» Your instructions:
Below are lines of data, and only some are wanted. Please repeat exactly those from the line that has "def execExMemSpHl (s" through the line that has "def execLdi (s".

[[ Data for this exercise, beginning ]]

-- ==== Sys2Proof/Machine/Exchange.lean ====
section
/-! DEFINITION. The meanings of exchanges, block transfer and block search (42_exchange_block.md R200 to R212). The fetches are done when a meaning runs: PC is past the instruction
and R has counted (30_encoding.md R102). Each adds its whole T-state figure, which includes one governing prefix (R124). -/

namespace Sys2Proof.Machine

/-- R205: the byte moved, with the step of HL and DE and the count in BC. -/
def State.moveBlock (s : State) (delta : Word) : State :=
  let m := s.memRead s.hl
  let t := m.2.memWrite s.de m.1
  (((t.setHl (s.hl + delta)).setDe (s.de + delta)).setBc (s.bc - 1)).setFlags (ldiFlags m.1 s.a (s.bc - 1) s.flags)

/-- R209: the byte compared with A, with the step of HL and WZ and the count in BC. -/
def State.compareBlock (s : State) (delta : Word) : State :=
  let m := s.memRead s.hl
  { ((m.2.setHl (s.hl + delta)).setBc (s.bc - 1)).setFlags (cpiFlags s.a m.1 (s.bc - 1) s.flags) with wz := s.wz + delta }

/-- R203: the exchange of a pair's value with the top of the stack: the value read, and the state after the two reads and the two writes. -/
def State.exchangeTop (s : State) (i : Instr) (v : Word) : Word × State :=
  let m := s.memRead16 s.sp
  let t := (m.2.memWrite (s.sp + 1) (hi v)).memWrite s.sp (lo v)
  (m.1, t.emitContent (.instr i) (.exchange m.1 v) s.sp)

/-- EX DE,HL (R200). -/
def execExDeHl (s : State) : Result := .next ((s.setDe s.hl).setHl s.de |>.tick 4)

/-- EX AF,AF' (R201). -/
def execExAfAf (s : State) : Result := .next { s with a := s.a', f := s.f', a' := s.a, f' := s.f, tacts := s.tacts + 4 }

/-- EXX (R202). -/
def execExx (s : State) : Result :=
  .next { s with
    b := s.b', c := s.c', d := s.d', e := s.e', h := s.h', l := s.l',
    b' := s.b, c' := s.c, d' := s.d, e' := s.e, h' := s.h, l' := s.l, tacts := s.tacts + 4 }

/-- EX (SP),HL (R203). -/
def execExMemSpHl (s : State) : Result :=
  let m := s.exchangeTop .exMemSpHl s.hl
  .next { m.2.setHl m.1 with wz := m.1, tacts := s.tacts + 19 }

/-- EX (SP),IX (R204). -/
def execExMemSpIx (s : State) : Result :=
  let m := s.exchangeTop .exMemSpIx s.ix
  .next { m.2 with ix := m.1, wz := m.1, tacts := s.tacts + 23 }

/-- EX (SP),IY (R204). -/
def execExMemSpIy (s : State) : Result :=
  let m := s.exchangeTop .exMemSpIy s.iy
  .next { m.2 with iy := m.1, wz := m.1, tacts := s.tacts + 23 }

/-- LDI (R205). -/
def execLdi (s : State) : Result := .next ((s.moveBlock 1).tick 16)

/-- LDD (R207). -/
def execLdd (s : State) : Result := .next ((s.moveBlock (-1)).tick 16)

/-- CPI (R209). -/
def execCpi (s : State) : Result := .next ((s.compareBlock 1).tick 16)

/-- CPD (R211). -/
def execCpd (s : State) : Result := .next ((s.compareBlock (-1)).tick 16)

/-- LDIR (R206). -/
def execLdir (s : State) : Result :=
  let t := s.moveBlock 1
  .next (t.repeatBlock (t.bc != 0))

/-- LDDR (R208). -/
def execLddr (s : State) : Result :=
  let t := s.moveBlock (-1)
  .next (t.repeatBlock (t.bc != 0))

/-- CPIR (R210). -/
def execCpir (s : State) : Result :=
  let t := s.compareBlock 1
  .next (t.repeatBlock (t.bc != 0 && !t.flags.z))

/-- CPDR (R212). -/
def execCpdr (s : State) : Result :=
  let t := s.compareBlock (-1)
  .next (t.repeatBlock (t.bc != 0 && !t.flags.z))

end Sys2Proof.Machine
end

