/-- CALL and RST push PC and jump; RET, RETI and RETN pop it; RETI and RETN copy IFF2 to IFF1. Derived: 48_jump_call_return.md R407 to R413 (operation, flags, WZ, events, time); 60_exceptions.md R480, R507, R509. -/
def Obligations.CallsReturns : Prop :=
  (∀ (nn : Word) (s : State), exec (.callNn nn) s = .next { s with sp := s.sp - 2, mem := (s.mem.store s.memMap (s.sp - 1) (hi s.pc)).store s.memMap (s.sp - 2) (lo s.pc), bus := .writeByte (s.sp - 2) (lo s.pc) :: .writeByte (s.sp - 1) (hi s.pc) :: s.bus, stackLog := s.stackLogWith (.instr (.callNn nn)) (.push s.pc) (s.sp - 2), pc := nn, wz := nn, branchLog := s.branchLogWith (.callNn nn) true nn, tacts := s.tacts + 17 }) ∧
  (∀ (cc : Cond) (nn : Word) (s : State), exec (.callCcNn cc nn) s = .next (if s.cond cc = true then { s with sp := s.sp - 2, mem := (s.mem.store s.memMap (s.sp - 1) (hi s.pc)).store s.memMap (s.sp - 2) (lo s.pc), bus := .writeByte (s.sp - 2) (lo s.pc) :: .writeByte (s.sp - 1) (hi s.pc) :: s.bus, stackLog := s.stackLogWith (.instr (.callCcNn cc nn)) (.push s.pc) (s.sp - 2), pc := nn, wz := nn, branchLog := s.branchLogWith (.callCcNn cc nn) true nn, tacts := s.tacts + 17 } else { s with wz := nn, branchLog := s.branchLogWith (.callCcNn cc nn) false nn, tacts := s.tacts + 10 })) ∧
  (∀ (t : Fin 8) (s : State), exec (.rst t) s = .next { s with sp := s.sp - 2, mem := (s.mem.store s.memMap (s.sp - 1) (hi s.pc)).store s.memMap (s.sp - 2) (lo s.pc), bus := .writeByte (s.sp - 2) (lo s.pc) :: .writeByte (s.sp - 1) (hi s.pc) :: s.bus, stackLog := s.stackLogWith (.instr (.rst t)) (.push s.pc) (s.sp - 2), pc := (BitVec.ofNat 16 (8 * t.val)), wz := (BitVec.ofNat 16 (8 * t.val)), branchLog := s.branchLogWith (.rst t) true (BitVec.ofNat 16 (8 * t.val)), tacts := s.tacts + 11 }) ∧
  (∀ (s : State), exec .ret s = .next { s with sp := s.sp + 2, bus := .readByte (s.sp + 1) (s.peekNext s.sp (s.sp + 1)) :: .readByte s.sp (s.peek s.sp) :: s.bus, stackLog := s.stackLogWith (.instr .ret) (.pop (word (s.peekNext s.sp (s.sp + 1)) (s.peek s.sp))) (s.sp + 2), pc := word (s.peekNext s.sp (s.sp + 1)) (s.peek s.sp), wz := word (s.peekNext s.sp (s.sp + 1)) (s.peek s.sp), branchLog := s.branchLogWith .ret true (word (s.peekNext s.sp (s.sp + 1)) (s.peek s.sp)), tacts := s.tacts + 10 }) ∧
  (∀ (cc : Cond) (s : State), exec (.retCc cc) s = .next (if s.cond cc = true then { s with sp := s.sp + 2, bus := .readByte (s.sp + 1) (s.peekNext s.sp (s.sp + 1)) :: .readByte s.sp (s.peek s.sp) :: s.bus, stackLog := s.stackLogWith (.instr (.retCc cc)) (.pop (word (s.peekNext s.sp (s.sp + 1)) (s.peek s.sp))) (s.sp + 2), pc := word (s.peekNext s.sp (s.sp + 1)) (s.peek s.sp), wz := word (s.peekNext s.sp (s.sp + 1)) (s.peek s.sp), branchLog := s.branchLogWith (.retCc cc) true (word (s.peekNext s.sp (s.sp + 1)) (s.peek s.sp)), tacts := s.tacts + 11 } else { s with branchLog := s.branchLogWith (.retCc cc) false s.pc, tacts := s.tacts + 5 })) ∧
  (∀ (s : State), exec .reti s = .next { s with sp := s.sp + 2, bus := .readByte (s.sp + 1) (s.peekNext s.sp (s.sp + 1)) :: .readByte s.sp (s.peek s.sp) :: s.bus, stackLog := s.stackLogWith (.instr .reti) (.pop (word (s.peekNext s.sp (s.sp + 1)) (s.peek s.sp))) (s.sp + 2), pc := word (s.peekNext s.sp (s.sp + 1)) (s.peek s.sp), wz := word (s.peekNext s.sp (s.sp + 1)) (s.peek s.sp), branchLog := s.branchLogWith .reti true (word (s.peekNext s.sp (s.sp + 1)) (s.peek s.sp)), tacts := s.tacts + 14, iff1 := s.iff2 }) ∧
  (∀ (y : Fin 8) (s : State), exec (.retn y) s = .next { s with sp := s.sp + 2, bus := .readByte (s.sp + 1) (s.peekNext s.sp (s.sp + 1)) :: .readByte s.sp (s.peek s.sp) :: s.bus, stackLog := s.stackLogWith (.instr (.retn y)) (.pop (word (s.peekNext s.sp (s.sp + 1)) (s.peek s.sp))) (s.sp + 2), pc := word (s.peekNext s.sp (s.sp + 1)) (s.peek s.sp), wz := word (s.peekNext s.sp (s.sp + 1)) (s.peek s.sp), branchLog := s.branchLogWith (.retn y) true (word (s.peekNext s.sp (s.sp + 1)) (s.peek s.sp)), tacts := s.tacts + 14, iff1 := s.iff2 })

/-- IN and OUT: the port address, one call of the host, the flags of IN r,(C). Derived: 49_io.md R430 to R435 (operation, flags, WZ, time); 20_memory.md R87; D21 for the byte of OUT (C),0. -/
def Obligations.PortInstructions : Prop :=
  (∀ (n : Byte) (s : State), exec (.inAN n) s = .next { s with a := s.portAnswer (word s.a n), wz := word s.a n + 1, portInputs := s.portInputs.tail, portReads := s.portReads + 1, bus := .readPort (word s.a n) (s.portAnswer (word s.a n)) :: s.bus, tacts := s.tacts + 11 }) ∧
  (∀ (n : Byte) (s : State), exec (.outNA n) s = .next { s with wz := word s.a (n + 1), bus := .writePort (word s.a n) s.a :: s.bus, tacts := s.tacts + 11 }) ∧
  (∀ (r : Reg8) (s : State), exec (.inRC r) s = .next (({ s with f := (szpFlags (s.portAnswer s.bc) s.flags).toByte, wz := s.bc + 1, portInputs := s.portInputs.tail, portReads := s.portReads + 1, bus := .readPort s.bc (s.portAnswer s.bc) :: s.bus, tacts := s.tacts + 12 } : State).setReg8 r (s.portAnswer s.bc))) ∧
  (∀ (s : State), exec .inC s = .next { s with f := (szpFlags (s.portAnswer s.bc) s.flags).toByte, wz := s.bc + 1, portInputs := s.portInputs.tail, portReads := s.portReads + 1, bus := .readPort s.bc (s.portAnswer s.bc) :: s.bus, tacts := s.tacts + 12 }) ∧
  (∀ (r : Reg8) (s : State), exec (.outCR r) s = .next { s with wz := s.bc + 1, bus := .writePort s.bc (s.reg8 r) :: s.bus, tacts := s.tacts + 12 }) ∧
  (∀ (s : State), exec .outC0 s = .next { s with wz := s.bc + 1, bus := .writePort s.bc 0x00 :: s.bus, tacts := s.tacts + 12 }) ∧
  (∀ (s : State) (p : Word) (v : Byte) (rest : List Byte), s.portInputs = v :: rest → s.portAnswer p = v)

[[ Data for this exercise, end ]]
[[ Data for this exercise, beginning ]]

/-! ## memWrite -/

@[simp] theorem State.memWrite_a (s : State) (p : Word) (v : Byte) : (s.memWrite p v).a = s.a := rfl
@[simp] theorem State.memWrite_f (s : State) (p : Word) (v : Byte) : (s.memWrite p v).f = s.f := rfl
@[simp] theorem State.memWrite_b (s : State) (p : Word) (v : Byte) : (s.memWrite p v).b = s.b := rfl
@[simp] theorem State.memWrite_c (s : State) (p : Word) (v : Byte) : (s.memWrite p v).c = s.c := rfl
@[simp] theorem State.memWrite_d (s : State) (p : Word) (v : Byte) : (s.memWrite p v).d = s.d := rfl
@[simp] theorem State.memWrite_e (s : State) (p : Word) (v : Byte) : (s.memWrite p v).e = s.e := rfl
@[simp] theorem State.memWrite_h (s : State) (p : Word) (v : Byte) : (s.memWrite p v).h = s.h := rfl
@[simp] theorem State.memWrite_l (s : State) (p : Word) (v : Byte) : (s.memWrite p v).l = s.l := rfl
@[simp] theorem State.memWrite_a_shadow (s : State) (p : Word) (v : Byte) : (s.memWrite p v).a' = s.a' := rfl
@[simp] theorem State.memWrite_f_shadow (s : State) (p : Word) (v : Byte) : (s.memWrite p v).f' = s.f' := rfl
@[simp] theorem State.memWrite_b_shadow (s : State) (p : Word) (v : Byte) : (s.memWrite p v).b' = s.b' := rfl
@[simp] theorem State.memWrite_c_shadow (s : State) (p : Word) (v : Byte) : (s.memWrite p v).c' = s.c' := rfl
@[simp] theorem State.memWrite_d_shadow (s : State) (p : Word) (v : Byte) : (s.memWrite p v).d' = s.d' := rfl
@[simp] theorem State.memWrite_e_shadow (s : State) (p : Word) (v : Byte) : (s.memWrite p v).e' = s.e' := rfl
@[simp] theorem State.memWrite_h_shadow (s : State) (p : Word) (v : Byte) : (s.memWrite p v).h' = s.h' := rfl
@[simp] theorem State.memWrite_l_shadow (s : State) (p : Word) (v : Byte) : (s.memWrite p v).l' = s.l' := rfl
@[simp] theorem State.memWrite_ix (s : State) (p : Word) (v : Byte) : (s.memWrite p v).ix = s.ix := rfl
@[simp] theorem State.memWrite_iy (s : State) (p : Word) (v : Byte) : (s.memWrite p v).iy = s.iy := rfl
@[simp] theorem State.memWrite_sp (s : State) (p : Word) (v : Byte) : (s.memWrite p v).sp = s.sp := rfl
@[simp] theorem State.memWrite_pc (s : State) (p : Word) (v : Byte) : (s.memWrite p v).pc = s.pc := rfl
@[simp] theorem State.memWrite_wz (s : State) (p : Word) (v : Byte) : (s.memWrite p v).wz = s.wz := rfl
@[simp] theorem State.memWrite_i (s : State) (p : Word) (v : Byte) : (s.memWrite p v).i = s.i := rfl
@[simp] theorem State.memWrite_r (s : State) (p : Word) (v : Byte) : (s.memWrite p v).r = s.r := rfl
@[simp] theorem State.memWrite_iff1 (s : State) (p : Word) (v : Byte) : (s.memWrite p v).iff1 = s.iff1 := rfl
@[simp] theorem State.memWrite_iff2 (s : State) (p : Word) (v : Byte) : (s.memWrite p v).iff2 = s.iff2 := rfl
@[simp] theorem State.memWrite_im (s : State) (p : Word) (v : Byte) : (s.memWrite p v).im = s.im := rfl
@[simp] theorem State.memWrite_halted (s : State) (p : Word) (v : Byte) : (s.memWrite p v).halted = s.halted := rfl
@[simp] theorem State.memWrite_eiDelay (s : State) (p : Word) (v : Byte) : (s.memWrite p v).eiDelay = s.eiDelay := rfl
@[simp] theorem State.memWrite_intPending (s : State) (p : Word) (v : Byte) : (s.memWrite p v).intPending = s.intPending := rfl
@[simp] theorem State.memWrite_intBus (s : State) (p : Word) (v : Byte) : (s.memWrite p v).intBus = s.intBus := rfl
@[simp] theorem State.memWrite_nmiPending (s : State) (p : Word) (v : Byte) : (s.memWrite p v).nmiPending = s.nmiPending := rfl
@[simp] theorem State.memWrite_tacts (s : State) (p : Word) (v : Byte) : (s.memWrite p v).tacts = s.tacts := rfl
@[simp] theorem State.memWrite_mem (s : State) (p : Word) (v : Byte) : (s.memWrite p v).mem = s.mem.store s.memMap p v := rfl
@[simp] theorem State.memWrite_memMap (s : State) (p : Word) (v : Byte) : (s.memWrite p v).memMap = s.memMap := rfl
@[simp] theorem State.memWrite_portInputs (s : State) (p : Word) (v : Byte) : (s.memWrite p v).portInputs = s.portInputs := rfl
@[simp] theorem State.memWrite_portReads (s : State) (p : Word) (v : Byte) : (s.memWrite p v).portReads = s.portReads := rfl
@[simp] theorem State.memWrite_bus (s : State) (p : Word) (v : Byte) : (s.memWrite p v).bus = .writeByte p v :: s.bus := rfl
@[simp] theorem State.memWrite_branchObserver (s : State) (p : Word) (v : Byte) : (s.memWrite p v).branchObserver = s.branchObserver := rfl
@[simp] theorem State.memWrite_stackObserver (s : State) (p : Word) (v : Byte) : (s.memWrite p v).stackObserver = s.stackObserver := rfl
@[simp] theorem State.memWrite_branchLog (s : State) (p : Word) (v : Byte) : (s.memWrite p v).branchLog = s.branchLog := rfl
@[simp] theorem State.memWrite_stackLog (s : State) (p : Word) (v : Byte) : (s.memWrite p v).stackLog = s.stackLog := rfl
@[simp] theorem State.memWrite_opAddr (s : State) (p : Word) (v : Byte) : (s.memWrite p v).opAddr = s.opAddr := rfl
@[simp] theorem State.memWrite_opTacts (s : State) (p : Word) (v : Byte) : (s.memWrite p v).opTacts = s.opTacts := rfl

[[ Data for this exercise, end ]]

» Expected output:
def execExMemSpHl (s : State) : Result :=
  let m := s.exchangeTop .exMemSpHl s.hl
  .next { m.2.setHl m.1 with wz := m.1, tacts := s.tacts + 19 }

/-- EX (SP),IX (R204). -/
def execExMemSpIx (s : State) : Result :=
  let m := s.exchangeTop .exMemSpIx s.ix
  .next { m.2 with ix := m.1, wz := m.1, tacts := s.tacts + 23 }

/-- EX (SP),IY (R204). -/
def execExMemSpIy (s : State) : Result :=
  let m := s.exchangeTop .exMemSpIy s.iy
  .next { m.2 with iy := m.1, wz := m.1, tacts := s.tacts + 23 }

/-- LDI (R205). -/
def execLdi (s : State) : Result := .next ((s.moveBlock 1).tick 16)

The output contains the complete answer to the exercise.